-- TASK REQUIREMENTS --
Take each line of the material that includes "duration" and copy it.

-- RECORDS --
====
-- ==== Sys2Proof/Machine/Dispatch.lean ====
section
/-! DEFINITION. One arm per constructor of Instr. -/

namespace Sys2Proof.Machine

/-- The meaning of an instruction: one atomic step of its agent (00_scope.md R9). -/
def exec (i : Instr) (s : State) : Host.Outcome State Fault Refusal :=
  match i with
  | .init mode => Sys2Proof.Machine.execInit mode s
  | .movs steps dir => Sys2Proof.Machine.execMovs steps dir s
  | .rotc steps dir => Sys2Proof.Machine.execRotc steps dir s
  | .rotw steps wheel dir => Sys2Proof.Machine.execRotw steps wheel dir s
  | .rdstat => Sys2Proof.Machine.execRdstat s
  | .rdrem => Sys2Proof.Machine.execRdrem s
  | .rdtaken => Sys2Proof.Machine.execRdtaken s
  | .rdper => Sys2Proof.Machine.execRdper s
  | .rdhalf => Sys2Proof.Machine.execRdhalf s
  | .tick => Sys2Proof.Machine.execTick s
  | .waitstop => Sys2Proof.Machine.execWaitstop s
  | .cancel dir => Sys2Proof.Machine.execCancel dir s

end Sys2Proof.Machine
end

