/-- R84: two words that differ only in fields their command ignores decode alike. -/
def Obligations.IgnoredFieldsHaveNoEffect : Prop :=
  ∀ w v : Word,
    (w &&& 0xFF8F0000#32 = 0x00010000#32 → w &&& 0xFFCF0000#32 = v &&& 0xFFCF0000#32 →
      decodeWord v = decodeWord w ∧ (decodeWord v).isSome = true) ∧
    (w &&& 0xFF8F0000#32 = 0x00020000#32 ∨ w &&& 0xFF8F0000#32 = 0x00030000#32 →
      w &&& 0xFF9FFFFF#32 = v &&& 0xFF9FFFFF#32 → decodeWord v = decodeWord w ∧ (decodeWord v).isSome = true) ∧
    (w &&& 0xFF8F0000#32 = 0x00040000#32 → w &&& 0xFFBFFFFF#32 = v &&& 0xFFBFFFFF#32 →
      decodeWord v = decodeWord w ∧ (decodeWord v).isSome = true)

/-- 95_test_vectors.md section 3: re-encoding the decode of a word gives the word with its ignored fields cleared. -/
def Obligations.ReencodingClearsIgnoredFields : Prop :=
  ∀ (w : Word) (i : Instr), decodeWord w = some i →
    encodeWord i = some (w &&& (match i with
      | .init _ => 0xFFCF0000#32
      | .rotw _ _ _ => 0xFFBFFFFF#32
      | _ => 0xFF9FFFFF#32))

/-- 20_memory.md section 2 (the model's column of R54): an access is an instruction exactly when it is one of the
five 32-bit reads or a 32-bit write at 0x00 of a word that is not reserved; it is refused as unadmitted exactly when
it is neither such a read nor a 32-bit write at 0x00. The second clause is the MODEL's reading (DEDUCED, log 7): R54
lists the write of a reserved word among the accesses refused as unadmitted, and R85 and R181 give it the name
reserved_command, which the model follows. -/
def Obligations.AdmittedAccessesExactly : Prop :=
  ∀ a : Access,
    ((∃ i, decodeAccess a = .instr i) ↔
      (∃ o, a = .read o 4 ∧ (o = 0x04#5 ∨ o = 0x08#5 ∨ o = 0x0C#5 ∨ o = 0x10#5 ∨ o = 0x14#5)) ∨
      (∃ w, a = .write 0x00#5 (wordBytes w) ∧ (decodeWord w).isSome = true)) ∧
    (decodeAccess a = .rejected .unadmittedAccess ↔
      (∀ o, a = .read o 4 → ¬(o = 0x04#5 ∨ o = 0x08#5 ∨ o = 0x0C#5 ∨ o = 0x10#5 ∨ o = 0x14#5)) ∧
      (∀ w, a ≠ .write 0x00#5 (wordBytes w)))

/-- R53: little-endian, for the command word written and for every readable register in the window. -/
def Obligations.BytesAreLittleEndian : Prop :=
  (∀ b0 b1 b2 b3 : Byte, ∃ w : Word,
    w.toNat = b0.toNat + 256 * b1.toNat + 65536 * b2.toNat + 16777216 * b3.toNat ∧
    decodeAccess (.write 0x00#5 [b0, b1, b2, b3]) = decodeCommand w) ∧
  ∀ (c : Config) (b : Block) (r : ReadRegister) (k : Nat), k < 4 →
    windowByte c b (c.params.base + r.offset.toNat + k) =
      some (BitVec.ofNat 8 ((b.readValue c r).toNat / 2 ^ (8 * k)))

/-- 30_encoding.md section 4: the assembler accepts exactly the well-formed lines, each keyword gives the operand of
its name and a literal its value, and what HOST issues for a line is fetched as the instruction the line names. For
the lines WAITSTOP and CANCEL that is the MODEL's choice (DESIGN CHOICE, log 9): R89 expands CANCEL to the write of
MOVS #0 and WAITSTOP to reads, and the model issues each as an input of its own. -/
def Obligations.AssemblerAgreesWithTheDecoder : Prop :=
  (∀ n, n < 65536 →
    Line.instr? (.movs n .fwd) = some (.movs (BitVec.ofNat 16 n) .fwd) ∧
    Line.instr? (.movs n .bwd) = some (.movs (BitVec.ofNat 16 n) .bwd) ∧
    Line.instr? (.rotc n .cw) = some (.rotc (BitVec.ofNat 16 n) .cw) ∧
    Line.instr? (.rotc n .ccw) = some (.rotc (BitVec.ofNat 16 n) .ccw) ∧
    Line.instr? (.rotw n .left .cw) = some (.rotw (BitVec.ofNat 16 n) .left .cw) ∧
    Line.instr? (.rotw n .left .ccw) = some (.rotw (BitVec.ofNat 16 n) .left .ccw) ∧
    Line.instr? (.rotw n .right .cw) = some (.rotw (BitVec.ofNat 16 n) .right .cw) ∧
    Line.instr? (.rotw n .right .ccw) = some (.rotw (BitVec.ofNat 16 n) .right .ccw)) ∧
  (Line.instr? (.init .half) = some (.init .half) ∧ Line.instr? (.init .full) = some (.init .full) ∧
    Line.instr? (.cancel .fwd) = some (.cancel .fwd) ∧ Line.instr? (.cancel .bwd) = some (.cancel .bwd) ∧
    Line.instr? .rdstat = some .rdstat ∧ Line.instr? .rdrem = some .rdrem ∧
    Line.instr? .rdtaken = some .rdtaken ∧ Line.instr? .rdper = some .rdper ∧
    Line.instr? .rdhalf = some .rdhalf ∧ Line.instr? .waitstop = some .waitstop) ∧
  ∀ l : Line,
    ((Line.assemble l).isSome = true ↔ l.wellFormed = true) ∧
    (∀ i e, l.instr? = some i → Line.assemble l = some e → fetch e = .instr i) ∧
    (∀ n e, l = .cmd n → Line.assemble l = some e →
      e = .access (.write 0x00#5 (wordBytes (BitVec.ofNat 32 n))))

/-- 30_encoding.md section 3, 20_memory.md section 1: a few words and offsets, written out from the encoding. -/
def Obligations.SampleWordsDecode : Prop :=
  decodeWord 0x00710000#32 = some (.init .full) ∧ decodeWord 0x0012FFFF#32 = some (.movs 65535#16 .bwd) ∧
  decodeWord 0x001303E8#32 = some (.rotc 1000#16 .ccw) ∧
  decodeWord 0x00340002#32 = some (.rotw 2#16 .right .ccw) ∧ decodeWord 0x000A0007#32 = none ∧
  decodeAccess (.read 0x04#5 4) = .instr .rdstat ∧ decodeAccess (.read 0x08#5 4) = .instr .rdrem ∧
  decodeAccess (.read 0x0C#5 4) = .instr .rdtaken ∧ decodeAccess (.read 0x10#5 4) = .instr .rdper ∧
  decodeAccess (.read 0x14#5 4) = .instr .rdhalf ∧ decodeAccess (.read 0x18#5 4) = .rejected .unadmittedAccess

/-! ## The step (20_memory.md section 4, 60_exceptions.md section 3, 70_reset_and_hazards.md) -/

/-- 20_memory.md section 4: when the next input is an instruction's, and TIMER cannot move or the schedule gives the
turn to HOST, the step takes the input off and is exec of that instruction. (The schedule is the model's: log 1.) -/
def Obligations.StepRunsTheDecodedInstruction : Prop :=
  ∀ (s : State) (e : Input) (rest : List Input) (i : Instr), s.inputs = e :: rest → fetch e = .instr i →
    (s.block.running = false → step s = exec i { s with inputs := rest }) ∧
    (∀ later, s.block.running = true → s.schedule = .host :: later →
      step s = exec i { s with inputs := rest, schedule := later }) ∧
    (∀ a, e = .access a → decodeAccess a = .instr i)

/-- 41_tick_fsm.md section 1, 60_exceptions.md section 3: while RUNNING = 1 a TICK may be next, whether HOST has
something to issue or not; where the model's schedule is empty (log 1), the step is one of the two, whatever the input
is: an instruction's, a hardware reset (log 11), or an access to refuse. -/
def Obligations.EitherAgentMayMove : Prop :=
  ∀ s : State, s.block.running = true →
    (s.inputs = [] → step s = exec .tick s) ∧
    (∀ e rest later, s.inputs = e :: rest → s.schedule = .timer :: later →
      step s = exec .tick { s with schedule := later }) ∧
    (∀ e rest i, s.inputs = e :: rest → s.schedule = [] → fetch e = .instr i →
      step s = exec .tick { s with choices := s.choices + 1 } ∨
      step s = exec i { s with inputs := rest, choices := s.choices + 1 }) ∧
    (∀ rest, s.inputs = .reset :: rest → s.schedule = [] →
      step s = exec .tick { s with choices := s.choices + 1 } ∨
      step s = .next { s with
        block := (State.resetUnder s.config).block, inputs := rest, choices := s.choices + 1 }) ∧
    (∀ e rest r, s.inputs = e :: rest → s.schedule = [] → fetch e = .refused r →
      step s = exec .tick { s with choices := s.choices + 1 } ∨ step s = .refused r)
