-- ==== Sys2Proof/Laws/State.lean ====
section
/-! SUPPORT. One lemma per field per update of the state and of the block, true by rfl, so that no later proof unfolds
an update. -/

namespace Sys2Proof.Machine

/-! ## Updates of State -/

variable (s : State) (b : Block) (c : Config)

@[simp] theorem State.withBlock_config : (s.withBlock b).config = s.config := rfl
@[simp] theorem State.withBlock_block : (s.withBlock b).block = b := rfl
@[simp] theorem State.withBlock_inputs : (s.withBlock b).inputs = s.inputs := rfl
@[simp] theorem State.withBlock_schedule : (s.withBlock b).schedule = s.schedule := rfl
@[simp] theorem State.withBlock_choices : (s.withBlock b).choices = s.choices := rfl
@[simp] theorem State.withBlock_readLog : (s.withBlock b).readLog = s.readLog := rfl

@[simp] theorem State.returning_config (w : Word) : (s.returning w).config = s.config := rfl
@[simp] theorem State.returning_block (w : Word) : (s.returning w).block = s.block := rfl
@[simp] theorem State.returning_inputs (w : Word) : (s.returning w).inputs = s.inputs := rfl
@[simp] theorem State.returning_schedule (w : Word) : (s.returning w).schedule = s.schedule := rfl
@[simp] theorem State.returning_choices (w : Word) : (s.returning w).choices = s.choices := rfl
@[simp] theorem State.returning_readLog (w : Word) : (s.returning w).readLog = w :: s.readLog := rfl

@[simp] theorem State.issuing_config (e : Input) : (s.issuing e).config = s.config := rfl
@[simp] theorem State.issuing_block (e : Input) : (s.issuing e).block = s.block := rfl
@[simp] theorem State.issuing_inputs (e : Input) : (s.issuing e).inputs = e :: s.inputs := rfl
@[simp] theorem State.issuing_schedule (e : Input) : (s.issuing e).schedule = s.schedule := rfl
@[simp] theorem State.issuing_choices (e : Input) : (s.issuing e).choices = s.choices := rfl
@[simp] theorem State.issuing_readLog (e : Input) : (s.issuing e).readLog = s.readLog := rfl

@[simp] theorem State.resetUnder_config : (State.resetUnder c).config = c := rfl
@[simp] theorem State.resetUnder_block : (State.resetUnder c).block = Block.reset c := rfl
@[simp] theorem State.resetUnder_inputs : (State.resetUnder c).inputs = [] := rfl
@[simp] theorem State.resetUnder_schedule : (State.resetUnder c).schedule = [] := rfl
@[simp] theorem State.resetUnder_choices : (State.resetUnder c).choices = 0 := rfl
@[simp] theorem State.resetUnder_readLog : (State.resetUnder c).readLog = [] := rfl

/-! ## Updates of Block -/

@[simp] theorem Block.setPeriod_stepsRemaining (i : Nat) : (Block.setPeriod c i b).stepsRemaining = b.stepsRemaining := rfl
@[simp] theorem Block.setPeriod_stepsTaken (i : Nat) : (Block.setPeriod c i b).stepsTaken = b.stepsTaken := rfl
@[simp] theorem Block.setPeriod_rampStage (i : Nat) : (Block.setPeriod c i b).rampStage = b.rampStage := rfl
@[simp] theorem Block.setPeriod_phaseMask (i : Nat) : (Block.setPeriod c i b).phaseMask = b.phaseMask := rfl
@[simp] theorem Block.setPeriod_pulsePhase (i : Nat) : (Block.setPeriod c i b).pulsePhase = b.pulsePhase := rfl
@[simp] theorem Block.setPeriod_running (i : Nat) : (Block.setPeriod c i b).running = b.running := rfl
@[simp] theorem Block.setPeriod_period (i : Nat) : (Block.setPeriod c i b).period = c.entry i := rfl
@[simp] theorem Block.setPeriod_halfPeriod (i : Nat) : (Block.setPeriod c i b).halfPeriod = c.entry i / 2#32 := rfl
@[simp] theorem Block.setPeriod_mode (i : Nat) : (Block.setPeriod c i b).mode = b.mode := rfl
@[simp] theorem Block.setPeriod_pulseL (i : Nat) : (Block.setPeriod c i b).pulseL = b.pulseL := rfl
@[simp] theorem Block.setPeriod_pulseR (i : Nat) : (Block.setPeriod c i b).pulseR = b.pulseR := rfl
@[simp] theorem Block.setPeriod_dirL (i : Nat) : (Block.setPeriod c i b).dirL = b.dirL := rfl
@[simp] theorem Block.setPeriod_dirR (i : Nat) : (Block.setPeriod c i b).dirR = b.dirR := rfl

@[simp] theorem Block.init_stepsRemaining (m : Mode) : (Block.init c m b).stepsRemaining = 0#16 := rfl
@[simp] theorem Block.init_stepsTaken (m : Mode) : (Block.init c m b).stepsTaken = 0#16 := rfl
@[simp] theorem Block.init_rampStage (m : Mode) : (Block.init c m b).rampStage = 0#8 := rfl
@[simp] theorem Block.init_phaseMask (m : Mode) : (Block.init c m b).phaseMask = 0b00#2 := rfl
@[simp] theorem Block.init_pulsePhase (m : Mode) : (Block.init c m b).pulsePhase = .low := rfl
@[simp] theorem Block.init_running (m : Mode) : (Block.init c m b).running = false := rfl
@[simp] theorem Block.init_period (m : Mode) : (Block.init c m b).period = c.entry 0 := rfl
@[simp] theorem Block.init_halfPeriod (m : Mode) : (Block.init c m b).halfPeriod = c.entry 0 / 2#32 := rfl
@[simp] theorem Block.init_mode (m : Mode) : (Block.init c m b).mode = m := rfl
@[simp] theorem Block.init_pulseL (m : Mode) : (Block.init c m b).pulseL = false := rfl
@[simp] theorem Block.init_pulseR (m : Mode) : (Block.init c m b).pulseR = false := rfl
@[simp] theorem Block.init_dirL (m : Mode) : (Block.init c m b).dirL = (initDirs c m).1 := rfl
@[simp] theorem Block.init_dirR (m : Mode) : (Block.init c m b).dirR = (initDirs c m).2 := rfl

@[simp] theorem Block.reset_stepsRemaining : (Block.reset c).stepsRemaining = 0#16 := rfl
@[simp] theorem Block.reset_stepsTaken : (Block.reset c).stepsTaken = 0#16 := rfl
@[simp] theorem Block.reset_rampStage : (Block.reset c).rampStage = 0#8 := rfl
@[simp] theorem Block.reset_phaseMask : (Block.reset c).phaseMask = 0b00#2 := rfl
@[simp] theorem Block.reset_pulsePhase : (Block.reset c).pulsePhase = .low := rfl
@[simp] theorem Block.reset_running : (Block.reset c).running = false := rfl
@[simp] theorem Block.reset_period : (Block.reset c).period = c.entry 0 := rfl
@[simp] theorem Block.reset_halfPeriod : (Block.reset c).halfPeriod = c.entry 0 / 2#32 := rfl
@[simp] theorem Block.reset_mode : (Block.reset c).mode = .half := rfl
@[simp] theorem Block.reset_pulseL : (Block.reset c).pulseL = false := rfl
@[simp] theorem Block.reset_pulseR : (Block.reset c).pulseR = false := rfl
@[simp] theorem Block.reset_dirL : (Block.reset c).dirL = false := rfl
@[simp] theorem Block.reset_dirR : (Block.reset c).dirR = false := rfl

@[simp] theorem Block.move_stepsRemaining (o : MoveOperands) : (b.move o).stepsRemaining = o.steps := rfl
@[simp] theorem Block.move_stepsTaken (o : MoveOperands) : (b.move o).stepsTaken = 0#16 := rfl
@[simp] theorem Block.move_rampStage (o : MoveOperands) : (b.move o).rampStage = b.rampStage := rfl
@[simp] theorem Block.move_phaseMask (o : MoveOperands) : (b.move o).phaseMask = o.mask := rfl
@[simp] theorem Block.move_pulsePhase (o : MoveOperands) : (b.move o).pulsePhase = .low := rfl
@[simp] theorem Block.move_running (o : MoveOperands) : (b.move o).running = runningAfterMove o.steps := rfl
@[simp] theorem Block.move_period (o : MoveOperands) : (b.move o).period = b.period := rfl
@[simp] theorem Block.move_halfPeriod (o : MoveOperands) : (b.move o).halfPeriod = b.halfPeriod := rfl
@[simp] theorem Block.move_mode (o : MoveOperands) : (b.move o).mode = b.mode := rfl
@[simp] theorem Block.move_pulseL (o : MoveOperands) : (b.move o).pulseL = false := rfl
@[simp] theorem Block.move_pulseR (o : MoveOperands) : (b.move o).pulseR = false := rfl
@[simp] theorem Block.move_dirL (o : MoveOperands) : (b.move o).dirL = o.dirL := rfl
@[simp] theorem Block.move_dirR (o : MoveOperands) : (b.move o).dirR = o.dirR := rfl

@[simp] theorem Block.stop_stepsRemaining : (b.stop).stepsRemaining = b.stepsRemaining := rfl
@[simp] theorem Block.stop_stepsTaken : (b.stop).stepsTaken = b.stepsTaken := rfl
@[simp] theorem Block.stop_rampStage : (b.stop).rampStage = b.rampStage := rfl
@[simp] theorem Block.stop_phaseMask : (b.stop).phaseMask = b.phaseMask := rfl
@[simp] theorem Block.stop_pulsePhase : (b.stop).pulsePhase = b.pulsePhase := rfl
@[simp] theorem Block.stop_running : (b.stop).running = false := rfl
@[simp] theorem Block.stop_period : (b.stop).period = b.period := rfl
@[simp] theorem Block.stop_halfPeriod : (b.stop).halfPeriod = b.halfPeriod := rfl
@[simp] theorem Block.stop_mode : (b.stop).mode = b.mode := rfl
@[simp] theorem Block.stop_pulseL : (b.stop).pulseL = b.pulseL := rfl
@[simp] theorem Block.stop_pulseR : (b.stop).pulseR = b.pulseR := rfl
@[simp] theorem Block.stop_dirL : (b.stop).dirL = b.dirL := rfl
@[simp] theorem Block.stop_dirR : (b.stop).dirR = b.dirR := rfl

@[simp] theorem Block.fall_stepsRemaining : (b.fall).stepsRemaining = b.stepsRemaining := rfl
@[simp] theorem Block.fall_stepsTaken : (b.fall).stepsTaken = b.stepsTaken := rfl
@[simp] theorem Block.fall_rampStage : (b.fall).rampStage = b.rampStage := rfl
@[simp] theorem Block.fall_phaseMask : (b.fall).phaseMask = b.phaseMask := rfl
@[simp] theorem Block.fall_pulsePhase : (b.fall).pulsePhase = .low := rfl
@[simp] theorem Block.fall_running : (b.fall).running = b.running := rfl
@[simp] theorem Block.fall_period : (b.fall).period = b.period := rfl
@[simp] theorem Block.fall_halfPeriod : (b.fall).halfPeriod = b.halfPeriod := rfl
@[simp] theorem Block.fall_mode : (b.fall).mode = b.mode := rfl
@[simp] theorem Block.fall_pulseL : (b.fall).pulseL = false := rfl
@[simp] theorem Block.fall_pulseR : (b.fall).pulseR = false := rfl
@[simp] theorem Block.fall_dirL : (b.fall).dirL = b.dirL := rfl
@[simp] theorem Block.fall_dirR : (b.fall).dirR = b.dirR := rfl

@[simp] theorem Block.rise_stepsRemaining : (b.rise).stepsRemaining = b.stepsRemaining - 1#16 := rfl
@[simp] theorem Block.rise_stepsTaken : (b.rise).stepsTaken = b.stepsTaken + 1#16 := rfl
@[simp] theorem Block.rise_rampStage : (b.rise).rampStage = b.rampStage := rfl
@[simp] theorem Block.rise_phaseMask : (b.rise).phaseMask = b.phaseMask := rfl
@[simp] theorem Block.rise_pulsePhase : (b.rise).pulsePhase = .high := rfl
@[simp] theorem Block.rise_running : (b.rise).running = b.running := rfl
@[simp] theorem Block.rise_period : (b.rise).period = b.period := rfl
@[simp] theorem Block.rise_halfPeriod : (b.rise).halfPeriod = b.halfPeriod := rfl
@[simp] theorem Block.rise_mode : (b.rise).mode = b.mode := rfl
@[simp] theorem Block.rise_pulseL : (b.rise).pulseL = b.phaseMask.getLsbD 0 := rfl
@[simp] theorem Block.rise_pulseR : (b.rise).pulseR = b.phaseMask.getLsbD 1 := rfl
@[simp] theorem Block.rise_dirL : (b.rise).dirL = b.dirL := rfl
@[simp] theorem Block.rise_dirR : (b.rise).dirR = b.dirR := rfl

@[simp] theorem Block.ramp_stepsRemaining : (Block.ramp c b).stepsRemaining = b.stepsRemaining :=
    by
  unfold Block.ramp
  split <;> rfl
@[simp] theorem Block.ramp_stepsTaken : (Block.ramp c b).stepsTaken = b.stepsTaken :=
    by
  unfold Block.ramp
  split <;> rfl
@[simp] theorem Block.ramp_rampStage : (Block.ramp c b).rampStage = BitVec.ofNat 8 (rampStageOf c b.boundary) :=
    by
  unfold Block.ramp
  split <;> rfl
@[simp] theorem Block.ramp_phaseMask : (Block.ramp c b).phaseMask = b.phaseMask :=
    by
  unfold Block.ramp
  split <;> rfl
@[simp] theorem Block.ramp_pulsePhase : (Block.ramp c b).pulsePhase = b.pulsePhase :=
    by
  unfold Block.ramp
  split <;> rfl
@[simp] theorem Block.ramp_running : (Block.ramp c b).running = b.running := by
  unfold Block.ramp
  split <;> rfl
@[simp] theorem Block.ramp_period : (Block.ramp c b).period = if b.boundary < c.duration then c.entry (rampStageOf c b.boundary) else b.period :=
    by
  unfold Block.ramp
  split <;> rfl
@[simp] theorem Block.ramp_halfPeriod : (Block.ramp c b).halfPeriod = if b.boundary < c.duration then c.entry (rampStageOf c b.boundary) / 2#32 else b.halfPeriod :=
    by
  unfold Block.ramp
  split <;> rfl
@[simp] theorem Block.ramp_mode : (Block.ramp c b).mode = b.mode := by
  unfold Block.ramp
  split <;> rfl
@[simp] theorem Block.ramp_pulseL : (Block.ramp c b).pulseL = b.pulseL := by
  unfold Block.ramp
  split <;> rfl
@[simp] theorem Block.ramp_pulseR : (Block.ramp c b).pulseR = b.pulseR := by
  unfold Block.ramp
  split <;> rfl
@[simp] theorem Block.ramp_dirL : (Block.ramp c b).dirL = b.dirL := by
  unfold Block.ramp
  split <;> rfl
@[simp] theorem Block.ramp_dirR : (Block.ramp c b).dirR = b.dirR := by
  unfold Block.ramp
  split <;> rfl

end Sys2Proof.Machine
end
====
-- RESPONSE --
@[simp] theorem Block.ramp_period : (Block.ramp c b).period = if b.boundary < c.duration then c.entry (rampStageOf c b.boundary) else b.period :=
@[simp] theorem Block.ramp_halfPeriod : (Block.ramp c b).halfPeriod = if b.boundary < c.duration then c.entry (rampStageOf c b.boundary) / 2#32 else b.halfPeriod :=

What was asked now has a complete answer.